Paleontologists have long debated the function of the strange, bony crests on the heads of the duck-billed dinosaurs known as lambeosaurs. The structures contain incredibly long, convoluted nasal passages that loop up over the tops of their skulls.
Scientists at the University of Toronto, Ohio University and Montana State University now have used CT-scanning to look inside these mysterious crests and reconstruct the brains and nasal cavities of four different lambeosaur species. At the annual meeting of the Society for Vertebrate Paleontology in Cleveland, Ohio, on Oct. 16, the team will present new study findings that suggest the crests were used for communication.
"The shape of the brain can tell us a lot about what senses were important in a dinosaur's everyday life, and give insight into the function of the crests," said study lead author David Evans, a paleontologist at the Royal Ontario Museum and the University of Toronto.
Some paleontologists have suggested that the crests heightened the sense of smell by increasing the surface area of the sensory tissue. Others have argued that they regulated temperature, and still others have speculated that the crests acted as sound resonators for communication.

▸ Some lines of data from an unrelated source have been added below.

-- ==== Sys2Proof/Machine/Core.lean ====
section
/-! DEFINITION. The machine behind the host's interface. -/

def Sys2Proof.core : Host.Core :=
  { State := Sys2Proof.Machine.State, Fault := Sys2Proof.Machine.Fault,
    Refusal := Sys2Proof.Machine.Refusal, step := Sys2Proof.Machine.step,
    reset := Sys2Proof.Machine.State.reset }
end

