/-- Ports fail and train, hints come and lapse, lateness is reported, a peer's reset is honoured, and
keys are installed and wear out. PORT_FAILURE marks a port of this device, or of a peer, down, and
what had been sent over its paths and no answer has acknowledged is sent again on another live path,
with its SEQ, or waits for one. LINK_TRAINING with a version and a device number that exist marks
the port up and gives the device its number, or marks a peer's port up. STALL_HINT adds a hint for a
port and peer, and STALL_HINT_LAPSE removes it. LATE_REQUEST adds an entry and a report with the
peer and the SEQ of the request's packet that has still to be answered, and does nothing without
one; LATEREP_READ takes the oldest entry, and reads 0 without one. RESET_NOTICE records the peer's
count, drops the peer's accepted packets and its token whose WSEQ is due from before it and sends
the acknowledgement; RESET_NOTICE_ACK takes a peer from those that a queue waits for. KEY_INSTALL,
when one is asked for, takes the next key with a counter of 0 and no alarm; KEY_ALARM raises the
alarm at 2^35 and reports it; KEY_EXHAUSTED stops the port. A packet takes the next SEQ of its
destination and leaves by a port of this device that is up and sends and by which the peer's port is
up too, with that link's version, whose counter rises by its flits; while there is none, or an
earlier packet along with it has not left, or is unacknowledged and was sent again or by no path
that is live now, it waits; a port that its flits would bring past 2^36 - 2 stops, and the packet
goes by another path or waits. The KIND of an acknowledgement follows log 68 (DEDUCED), a key's
clearing of the alarm log 41, the comparison of reset counts log 40 (DEDUCED), the events of a
counter log 97 and what counts as acknowledged log 96 (DESIGN CHOICE). (R287, R288, R289, R292,
R304, R305, R306, R307, 19_fabric.md) -/
def Obligations.FabricEventsAct : Prop :=
  (∀ (s : State) (peer port : Nat), port < 32 →
    let P := (AMap.get? s.ports port).getD Port.zero
    let put (s : State) (P : Port) : State := { s with ports := AMap.set s.ports port P }
    let fits (u : State) (p : Sent) : Prop := ∀ k Q, k ∈ State.paths u p.dst → AMap.get? u.ports k = some Q →
      Q.counter + (1 + (p.bytes + 63) / 64) ≤ 2 ^ 36 - 2
    ((∀ p, p ∈ s.sent → p.port = some port → State.unanswered s p = false) →
      ∃ sent, exec (.portFailure ⟨port, none⟩) s = .next { put s { P with up := false } with sent := sent }) ∧
    (∀ p, s.sent = [p] → p.port = some port → State.unanswered s p = true → s.unsent = [] → ∃ t,
      let u : State := put s { P with up := false }
      exec (.portFailure ⟨port, none⟩) s = .next t ∧
      (∀ q, AMap.get? t.ports port = some q → q.up = false) ∧
      (State.paths u p.dst = [] → p.kind ≠ 3 → ∃ q, t.unsent = [{ p with port := q, again := true }]) ∧
      (State.paths u p.dst ≠ [] → p.kind ≠ 3 → fits u p → ∃ k V, k ≠ port ∧ k ∈ State.paths u p.dst ∧
        { p with port := some k, ver := V, again := true } ∈ t.sent)) ∧
    (∀ d, d < 511 → let old := (AMap.get? s.peers d).getD 0
      (old.testBit port = false → exec (.portFailure ⟨port, some d⟩) s = .next s) ∧
      (old.testBit port = true → (∀ V e, V ∈ s.warps → e ∈ V.mrecs → e.2.done = true ∨ e.2.chip ≠ some port ∨
          d ∉ e.2.left) → ∃ up : Nat, up.testBit port = false ∧ (∀ k, k ≠ port → up.testBit k = old.testBit k) ∧
        ((∀ p, p ∈ s.sent → p.port = some port → p.kind ≠ 3 → p.dst = d → State.unanswered s p = false) →
          ∃ sent, exec (.portFailure ⟨port, some d⟩) s = .next { s with peers := AMap.set s.peers d up, sent := sent }) ∧
        (∀ p, s.sent = [p] → p.port = some port → p.kind ≠ 3 → p.dst = d → State.unanswered s p = true → s.unsent = [] →
          let u : State := { s with peers := AMap.set s.peers d up }
          ∃ t, exec (.portFailure ⟨port, some d⟩) s = .next t ∧
            (State.paths u d = [] → ∃ q, t.unsent = [{ p with port := q, again := true }]) ∧
            (State.paths u d ≠ [] → fits u p → ∃ k V, k ≠ port ∧ k ∈ State.paths u d ∧
              { p with port := some k, ver := V, again := true } ∈ t.sent)))) ∧
    (s.unsent = [] → ∀ v dev, dev ≤ 510 → v = 1 ∨ v = 2 →
      exec (.linkTraining ⟨port, none⟩ v dev) s =
        .next (put { s with fabid := dev, island := { s.island with dev := dev } } { P with up := true, version := v }) ∧
      ∀ d, d < 511 → ∃ up : Nat, up.testBit port = true ∧
        (∀ k, k ≠ port → up.testBit k = ((AMap.get? s.peers d).getD 0).testBit k) ∧
        exec (.linkTraining ⟨port, some d⟩ v dev) s = .next { s with peers := AMap.set s.peers d up }) ∧
    ((port, peer) ∉ s.hints → exec (.stallHint port peer) s = .next { s with hints := s.hints ++ [(port, peer)] }) ∧
    (∃ hints, exec (.stallHintLapse port peer) s = .next { s with hints := hints } ∧
      ∀ x, x ∈ hints ↔ x ∈ s.hints ∧ x ≠ (port, peer)) ∧
    (∀ (w id : Nat) (p : Sent), s.sent = [p] → p.owner = some (w, id) → State.unanswered s p = true → p.kind ≠ 3 →
      exec (.lateRequest w id) s = .next
        { s with laterep := s.laterep ++ [p.dst * 2 ^ 32 + p.seq],
                 reports := s.reports ++ [⟨.late, [p.dst, p.seq]⟩] }) ∧
    (∀ (w id : Nat), (∀ p, p ∈ s.sent → p.owner = some (w, id) → State.unanswered s p = false) →
      exec (.lateRequest w id) s = .next s) ∧
    (s.laterep = [] → exec .laterepRead s = .next { s with supRead := 0 }) ∧
    (∀ x rest, s.laterep = x :: rest →
      exec .laterepRead s = .next { s with supRead := 2 ^ 63 + x, laterep := rest }) ∧
    (∀ q n, ∃ homes streams, exec (.resetNotice peer q n) s = .next (State.post
        { s with notices := AMap.set s.notices (256 * peer + q) n, homes := homes, streams := streams }
        { kind := 8, reply := true, dst := peer, data := [q, n], queue := q, rcnt := n }) ∧
      (∀ k e, AMap.get? s.streams k = some e →
        (e.due = false ∨ e.reply = none → AMap.get? streams k = some e) ∧
        (∀ h, e.due = true → e.reply = some h → h.src = peer → h.queue = q → (h.rcnt + 1) % 2 ^ 16 = n → n < 2 ^ 16 →
          h.rcnt < 2 ^ 16 → AMap.get? streams k = some { e with due := false, reply := none, warp := none,
                                                                wseq := (e.wseq + 2 ^ 32 - 1) % 2 ^ 32 })) ∧
      (∀ h, h ∈ homes → h ∈ s.homes) ∧
      (∀ h w id, h ∈ s.homes → h.src = .own w id → h ∈ homes) ∧
      ∀ h c, h.src = .peer peer q c → (c + 1) % 2 ^ 16 = n → n < 2 ^ 16 → c < 2 ^ 16 → h ∉ homes) ∧
    (s.unsent = [] → ∀ q, ∃ Q, exec (.resetNoticeAck peer q) s = .next { s with queues := AMap.set s.queues q Q } ∧
      peer ∉ Q.unacked ∧ ∀ x, x ≠ peer → (x ∈ Q.unacked ↔ x ∈ (State.queue s q).unacked)) ∧
    let fresh : Port :=
      { P with want := false, key := P.keyNext, counter := 0, alarm := false, stopped := false }
    (P.want = true → s.unsent = [] → exec (.keyInstall port) s = .next (put s fresh)) ∧
    (P.up = true → P.counter < 2 ^ 35 → exec (.keyAlarm port) s = .next (put
      { s with reports := s.reports ++ [⟨.keyAlarm, [port]⟩] } { P with counter := 2 ^ 35, alarm := true })) ∧
    (P.alarm = true → P.stopped = false → exec (.keyExhausted port) s =
      .next (put s { P with counter := 2 ^ 36 - 2, stopped := true }))) ∧
  (∀ (s : State) (p : Sent), p.kind ≠ 3 →
    let seq := (AMap.get? s.seqOut p.dst).getD 0
    let next := AMap.set s.seqOut p.dst ((seq + 1) % 2 ^ 32)
    (State.paths s p.dst = [] →
      State.post s p = { s with seqOut := next, unsent := s.unsent ++ [{ p with seq := seq }] }) ∧
    let flits := 1 + (p.bytes + 63) / 64
    let along (o : Sent) : Prop := o.kind = p.kind ∧ o.dst = p.dst ∧ o.win = p.win ∧ o.block = p.block
    (p.again = false → (∃ o, o ∈ s.unsent ∧ along o) ∨ (∃ o, o ∈ s.sent ∧ along o ∧ State.unanswered s o = true ∧
        (o.again = true ∨ ∀ k, o.port = some k → k ∉ State.paths s p.dst)) →
      State.post s p = { s with seqOut := next, unsent := s.unsent ++ [{ p with seq := seq }] }) ∧
    (s.unsent = [] → (∀ o, o ∈ s.sent → along o → State.unanswered s o = false) →
      (State.paths s p.dst ≠ [] → (∀ k P, k ∈ State.paths s p.dst → AMap.get? s.ports k = some P →
          P.counter + flits ≤ 2 ^ 36 - 2) →
        ∃ port P t, port ∈ State.paths s p.dst ∧ AMap.get? s.ports port = some P ∧ State.post s p = t ∧
          t = { s with sent := s.sent ++ [{ p with seq := seq, port := some port, ver := P.version }], seqOut := next,
                       ports := t.ports, reports := t.reports } ∧
          AMap.get? t.ports port = some (Port.count P flits)) ∧
      (∀ port P, State.paths s p.dst = [port] → AMap.get? s.ports port = some P → 2 ^ 36 - 2 < P.counter + flits →
        ∃ t, State.post s p = t ∧
          t = { s with unsent := [{ p with seq := seq, again := true }], seqOut := next, ports := t.ports,
                       reports := t.reports } ∧
          ∃ Q, AMap.get? t.ports port = some Q ∧ Q.stopped = true ∧ Q.counter = 2 ^ 36 - 2))) ∧
  (∀ (s : State) (d port : Nat), port ∈ State.paths s d ↔ port < 32 ∧
    (∃ P, AMap.get? s.ports port = some P ∧ P.up = true ∧ P.stopped = false) ∧
    ((AMap.get? s.peers d).getD 0).testBit port = true)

"It's difficult to infer the function of structures in an extinct dinosaur when there is so little resemblance to any living animal," said Jack Horner, a member of the team and paleontologist at Montana State University.
By analyzing CT scans, conducted by Lawrence Witmer and Ryan Ridgely of Ohio University's College of Osteopathic Medicine, the scientists were able to circumvent the problems of fossilization.
"Even though the soft tissues are not preserved in the fossils, the shape of the bones that encase the brain and nasal passages are," said Evans. "From there, the anatomy of these missing soft parts is easily interpreted."
The CT scan results revealed a mismatch between the external shape of the crest (which no doubt functioned as a visual display) and the internal shape of the nasal passages in closely related species, suggesting a special function for the nasal cavity. The portion of the brain responsible for the sense of smell was relatively small and primitive, indicating that the crest did not evolve to improve that sense.
Computer models done by other researchers suggest that the crests could have been used to make low, eerie bellowing calls that could have been used in communication, perhaps to call for mates or warn others of predators. The CT scans documented a delicate inner ear that confirms that the dinosaurs could hear the low-frequency calls produced by the crest.
"We were surprised to see just how large the centers of the brain associated with higher cognitive functions were," said Witmer, Chang Professor of Paleontology in Ohio University's College of Osteopathic Medicine. "We suspected that the crested duck-billed dinosaurs used both vocal and visual displays, but now we see that they had the brain power and hearing to pull off these behaviors."
When all the available information is put together, including the digital brain and ear casts, the evolutionary relationships of the species, and the growth pattern of the crest and its high degree of variability in different co-existing species, it supports the idea that the elaborate nasal cavity was likely used to produce sounds for communication. This study demonstrates the power of using an integrated approach combining 3D imaging, growth studies, and phylogenetic sampling to test ideas about the function and evolution of unusual structures in extinct animals.
The research was funded by the National Science and Engineering Research Council of Canada and the National Science Foundation. This study also will be published in part in an upcoming issue of the journal The Anatomical Record.